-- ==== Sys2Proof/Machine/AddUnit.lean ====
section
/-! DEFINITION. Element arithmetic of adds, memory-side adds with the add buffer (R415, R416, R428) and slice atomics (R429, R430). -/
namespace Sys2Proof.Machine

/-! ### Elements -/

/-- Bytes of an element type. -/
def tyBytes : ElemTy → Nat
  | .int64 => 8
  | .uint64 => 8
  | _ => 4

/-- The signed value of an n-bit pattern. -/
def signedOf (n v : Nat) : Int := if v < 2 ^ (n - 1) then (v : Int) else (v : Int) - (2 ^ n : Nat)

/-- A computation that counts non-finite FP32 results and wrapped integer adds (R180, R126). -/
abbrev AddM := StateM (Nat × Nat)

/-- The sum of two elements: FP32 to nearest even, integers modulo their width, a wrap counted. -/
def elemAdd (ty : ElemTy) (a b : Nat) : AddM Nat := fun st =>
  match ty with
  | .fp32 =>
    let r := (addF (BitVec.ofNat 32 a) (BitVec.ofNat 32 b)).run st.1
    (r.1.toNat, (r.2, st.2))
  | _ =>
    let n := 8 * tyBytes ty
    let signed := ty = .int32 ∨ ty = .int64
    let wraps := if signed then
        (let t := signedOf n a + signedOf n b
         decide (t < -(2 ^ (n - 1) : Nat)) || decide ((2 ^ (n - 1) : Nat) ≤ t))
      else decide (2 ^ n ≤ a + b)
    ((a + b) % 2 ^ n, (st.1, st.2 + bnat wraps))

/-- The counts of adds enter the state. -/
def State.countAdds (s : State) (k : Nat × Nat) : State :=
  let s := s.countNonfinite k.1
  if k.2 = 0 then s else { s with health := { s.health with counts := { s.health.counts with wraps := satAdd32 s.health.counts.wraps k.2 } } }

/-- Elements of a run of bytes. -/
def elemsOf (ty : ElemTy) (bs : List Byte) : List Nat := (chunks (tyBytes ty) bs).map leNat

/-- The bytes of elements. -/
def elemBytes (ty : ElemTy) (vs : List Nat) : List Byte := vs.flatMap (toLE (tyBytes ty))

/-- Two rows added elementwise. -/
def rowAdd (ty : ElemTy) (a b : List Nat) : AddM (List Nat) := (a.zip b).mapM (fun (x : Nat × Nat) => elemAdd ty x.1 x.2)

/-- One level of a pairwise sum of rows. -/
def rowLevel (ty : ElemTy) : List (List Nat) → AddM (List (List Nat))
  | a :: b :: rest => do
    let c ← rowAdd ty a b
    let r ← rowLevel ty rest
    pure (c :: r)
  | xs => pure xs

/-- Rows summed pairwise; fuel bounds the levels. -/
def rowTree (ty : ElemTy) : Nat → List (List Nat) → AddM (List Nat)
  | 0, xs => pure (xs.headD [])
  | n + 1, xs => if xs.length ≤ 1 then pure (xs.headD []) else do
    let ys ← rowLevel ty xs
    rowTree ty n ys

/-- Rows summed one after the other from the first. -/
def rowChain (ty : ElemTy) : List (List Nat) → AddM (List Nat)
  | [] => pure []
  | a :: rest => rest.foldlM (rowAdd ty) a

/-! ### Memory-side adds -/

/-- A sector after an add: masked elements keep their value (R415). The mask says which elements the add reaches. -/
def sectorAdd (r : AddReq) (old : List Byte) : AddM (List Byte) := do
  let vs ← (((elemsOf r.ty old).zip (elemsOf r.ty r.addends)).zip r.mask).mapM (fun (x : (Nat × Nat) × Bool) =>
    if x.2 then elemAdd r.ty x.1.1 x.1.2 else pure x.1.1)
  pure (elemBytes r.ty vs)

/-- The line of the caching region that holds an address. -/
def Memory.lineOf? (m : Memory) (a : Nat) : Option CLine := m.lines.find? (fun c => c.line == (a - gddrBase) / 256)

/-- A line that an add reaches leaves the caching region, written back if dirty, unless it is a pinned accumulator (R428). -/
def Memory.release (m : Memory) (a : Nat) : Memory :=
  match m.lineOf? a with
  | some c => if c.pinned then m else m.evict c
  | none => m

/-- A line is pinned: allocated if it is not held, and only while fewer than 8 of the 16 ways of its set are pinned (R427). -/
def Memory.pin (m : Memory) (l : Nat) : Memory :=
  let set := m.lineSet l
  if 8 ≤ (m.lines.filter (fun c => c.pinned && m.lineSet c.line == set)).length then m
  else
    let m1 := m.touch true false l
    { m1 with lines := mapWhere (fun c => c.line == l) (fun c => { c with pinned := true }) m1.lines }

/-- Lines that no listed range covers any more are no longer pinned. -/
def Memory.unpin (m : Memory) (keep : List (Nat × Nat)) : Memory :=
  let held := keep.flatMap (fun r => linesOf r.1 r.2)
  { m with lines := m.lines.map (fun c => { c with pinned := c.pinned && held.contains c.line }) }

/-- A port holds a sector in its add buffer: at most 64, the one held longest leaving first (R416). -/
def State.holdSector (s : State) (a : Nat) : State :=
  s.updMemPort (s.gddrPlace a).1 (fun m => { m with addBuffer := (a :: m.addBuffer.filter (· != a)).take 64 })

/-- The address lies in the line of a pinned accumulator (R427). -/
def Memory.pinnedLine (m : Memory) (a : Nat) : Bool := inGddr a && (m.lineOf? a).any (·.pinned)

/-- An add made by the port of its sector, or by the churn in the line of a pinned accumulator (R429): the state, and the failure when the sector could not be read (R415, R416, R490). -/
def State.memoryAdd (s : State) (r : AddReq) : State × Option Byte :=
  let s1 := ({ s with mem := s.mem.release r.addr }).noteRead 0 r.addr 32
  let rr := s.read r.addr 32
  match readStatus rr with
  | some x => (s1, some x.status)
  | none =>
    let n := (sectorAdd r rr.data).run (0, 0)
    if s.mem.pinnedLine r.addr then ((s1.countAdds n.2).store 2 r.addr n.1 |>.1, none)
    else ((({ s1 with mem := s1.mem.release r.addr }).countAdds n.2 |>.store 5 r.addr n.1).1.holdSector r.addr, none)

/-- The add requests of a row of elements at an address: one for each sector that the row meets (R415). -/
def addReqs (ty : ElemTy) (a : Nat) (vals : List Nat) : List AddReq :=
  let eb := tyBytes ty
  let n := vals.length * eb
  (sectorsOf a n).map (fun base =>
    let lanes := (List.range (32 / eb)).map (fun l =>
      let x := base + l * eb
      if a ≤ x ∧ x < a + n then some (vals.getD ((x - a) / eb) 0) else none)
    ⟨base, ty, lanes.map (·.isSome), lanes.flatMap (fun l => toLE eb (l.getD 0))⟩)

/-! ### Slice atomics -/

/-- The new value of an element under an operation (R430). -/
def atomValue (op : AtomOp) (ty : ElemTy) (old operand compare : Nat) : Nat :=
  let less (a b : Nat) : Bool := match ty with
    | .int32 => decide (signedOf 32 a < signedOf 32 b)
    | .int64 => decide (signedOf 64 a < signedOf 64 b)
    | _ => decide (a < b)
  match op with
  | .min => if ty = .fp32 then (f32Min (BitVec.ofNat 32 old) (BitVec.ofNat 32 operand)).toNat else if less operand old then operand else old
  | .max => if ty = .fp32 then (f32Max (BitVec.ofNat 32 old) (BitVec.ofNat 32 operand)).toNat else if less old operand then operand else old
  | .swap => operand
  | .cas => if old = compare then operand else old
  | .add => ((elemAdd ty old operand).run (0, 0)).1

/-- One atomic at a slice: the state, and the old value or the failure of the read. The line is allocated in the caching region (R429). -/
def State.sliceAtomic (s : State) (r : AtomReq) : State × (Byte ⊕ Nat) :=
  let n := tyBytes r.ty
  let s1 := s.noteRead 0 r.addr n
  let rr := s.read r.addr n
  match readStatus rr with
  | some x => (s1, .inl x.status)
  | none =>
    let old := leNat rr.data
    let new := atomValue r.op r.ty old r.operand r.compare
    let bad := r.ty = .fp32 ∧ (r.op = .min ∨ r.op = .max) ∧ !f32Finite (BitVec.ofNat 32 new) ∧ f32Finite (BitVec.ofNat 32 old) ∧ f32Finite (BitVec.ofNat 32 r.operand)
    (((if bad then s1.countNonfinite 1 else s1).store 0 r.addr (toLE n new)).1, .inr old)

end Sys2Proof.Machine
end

····················

■ Requirement: In the data above, find the line with "operation (R430). -/" and the line with "old then operand else old". Retype both, plus every line between them, exactly.

■ Response:
/-- The new value of an element under an operation (R430). -/
def atomValue (op : AtomOp) (ty : ElemTy) (old operand compare : Nat) : Nat :=
  let less (a b : Nat) : Bool := match ty with
    | .int32 => decide (signedOf 32 a < signedOf 32 b)
    | .int64 => decide (signedOf 64 a < signedOf 64 b)
    | _ => decide (a < b)
  match op with
  | .min => if ty = .fp32 then (f32Min (BitVec.ofNat 32 old) (BitVec.ofNat 32 operand)).toNat else if less operand old then operand else old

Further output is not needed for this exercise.